▶ [Directions for this task]:
Please output the data below exactly as given, starting at its first line and stopping after the line that contains "it (R11). -/".

########################################

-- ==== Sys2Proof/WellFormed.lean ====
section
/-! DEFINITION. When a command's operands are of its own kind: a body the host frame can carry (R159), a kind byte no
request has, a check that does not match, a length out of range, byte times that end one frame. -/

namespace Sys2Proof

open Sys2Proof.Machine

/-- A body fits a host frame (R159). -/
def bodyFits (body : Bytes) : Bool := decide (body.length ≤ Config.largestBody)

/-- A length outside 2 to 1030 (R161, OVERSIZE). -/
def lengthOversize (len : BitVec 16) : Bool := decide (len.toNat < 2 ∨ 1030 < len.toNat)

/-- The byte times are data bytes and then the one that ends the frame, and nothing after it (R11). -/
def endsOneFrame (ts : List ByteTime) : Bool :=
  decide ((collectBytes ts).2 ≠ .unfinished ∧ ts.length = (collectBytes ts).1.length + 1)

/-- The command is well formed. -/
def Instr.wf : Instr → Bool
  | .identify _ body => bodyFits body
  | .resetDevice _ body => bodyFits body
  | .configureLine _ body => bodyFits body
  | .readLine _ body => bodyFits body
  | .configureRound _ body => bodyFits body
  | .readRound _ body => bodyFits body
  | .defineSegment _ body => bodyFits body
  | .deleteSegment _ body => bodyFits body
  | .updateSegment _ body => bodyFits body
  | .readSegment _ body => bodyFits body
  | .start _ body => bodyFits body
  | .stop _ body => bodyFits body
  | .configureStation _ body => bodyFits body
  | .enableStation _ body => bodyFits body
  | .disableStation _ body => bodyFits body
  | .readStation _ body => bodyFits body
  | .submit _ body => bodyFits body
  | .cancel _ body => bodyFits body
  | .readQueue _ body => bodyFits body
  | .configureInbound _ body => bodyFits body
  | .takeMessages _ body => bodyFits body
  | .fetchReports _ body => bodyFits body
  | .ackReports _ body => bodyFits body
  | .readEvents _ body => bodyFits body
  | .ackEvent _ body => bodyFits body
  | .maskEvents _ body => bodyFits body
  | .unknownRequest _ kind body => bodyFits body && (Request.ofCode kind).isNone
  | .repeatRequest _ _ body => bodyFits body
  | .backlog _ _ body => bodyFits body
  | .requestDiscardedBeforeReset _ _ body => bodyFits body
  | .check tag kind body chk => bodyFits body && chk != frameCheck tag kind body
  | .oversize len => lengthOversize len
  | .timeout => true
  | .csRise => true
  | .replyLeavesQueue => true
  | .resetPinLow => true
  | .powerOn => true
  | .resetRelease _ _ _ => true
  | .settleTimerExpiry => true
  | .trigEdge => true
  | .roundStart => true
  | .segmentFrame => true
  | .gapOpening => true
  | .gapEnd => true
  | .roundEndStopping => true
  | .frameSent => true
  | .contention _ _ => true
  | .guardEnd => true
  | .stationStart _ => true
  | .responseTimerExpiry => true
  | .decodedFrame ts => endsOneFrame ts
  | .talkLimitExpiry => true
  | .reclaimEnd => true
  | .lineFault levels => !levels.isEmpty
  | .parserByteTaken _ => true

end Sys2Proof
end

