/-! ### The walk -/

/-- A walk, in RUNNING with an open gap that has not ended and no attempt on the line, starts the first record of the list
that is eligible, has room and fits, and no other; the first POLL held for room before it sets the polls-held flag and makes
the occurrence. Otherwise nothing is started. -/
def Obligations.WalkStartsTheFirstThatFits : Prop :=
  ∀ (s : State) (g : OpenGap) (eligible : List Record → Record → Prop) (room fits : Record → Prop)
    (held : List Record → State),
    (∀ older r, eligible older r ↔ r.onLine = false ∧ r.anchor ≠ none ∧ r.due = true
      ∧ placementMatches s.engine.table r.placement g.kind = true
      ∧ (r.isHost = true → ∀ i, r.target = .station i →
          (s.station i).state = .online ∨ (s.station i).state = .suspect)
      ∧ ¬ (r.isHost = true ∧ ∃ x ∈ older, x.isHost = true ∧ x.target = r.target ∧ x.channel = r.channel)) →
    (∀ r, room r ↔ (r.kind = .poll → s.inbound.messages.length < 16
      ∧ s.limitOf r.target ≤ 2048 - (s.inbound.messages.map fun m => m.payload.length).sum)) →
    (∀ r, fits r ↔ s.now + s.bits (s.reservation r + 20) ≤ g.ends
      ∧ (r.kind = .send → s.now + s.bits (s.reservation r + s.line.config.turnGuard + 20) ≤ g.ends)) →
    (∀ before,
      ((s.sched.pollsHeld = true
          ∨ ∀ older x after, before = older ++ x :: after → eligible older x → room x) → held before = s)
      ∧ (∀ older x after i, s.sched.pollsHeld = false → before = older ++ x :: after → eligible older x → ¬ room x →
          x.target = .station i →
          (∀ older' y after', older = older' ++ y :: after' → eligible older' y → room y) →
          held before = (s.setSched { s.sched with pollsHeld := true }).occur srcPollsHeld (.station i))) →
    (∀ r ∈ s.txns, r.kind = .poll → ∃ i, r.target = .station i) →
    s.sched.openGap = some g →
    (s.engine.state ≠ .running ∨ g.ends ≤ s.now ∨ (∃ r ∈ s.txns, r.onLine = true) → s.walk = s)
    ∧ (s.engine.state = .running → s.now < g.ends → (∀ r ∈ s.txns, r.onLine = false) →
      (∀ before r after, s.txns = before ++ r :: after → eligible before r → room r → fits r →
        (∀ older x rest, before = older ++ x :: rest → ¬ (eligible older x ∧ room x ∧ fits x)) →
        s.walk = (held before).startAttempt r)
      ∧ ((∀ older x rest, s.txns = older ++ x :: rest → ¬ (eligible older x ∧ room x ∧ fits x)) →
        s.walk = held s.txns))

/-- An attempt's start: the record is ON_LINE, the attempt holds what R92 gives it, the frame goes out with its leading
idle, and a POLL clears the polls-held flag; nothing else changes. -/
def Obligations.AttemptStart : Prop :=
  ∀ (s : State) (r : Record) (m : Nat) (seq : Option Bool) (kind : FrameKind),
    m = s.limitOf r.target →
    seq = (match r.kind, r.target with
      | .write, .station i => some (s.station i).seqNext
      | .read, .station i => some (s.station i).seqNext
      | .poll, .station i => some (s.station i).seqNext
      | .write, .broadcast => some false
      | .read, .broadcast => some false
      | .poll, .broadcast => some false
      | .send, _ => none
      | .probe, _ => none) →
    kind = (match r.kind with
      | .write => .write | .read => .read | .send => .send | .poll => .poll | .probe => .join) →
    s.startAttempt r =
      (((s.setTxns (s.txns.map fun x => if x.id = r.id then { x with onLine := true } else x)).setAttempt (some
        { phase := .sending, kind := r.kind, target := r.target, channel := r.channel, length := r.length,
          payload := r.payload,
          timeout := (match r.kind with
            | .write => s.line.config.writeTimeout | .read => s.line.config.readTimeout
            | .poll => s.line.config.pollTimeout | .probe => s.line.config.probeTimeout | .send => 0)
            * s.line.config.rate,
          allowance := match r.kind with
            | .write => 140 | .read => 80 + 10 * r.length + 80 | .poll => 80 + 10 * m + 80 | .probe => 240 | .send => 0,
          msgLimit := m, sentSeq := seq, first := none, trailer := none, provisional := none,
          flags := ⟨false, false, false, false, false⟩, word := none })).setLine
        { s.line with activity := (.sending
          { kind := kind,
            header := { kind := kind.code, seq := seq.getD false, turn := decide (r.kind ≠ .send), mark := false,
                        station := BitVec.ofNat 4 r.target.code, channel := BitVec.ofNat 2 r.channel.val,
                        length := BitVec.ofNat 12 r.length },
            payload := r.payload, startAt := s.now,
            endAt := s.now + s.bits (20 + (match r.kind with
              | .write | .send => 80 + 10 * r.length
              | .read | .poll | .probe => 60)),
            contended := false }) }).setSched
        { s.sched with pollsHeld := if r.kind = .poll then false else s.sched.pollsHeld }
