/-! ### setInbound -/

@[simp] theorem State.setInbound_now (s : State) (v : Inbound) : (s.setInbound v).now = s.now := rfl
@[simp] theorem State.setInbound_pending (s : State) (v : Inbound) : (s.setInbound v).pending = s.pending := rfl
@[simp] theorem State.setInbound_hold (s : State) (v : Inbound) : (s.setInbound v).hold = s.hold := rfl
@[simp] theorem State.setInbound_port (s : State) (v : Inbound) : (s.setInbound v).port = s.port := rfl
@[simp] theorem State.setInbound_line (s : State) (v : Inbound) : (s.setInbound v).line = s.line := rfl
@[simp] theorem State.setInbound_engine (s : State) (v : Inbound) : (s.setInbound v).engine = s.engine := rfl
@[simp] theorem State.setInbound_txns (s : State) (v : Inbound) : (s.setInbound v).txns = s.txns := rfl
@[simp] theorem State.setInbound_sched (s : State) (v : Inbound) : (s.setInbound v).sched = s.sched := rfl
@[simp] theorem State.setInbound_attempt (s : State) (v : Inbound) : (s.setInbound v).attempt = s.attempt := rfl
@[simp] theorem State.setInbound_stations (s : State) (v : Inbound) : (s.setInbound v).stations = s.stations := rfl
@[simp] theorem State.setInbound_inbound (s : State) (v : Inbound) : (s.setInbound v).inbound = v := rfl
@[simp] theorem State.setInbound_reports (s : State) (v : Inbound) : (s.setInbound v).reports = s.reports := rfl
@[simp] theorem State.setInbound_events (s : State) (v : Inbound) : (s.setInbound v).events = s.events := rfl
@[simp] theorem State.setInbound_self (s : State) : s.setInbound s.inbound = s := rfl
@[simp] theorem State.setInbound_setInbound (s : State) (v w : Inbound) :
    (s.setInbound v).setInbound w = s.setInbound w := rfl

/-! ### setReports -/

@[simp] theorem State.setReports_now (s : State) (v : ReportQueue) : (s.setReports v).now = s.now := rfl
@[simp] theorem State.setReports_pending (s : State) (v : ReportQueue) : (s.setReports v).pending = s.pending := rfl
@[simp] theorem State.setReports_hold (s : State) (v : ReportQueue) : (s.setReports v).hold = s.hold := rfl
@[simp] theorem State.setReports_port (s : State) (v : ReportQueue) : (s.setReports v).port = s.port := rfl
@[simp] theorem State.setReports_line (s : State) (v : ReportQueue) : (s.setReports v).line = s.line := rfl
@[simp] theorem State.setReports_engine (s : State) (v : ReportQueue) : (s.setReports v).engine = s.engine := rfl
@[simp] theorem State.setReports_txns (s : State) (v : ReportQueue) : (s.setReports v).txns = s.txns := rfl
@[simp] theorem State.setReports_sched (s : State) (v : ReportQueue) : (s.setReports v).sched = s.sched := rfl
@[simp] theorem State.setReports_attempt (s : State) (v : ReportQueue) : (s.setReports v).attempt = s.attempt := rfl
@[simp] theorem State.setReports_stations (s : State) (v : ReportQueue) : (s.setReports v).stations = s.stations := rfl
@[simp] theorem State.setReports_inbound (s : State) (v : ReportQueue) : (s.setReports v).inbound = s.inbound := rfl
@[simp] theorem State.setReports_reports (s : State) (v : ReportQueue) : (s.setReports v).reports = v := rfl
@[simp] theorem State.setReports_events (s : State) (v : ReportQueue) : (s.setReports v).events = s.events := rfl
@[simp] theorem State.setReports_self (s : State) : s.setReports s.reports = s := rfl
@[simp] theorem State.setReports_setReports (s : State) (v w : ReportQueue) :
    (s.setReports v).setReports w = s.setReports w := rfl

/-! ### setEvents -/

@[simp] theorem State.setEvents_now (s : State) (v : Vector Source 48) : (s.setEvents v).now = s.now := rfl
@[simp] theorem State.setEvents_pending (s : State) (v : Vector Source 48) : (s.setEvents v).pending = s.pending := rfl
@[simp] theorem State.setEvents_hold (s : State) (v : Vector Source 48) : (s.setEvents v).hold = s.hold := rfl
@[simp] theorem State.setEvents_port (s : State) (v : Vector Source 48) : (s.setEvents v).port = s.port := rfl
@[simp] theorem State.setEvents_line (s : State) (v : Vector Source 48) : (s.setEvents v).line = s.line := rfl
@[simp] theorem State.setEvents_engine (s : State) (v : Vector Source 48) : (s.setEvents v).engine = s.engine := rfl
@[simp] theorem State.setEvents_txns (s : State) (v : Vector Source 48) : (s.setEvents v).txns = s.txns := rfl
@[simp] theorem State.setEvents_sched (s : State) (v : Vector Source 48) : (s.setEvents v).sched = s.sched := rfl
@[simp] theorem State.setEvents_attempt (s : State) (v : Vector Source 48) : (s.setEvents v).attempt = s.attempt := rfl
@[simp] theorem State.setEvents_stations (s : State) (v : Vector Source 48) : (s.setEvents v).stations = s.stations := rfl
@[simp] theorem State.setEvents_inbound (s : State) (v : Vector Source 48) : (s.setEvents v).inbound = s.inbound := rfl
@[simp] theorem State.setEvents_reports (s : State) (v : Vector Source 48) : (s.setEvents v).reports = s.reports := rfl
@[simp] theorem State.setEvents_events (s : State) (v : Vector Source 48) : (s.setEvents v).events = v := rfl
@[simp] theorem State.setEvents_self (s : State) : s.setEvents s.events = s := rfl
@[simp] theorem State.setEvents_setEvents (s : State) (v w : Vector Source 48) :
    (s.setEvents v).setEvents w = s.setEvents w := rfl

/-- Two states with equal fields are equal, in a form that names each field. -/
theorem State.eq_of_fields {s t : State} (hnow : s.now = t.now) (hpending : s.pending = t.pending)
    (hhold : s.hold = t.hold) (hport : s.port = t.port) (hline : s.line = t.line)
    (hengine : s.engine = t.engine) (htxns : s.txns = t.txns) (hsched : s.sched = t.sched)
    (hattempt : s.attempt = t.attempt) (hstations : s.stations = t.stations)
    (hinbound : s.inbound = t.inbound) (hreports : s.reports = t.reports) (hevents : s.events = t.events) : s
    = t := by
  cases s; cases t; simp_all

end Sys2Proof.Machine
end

########################################

▶ [Exercise result]:
-- ==== Sys2Proof/WellFormed.lean ====
section
/-! DEFINITION. When a command's operands are of its own kind: a body the host frame can carry (R159), a kind byte no
request has, a check that does not match, a length out of range, byte times that end one frame. -/

namespace Sys2Proof

open Sys2Proof.Machine

/-- A body fits a host frame (R159). -/
def bodyFits (body : Bytes) : Bool := decide (body.length ≤ Config.largestBody)

/-- A length outside 2 to 1030 (R161, OVERSIZE). -/
def lengthOversize (len : BitVec 16) : Bool := decide (len.toNat < 2 ∨ 1030 < len.toNat)

/-- The byte times are data bytes and then the one that ends the frame, and nothing after it (R11). -/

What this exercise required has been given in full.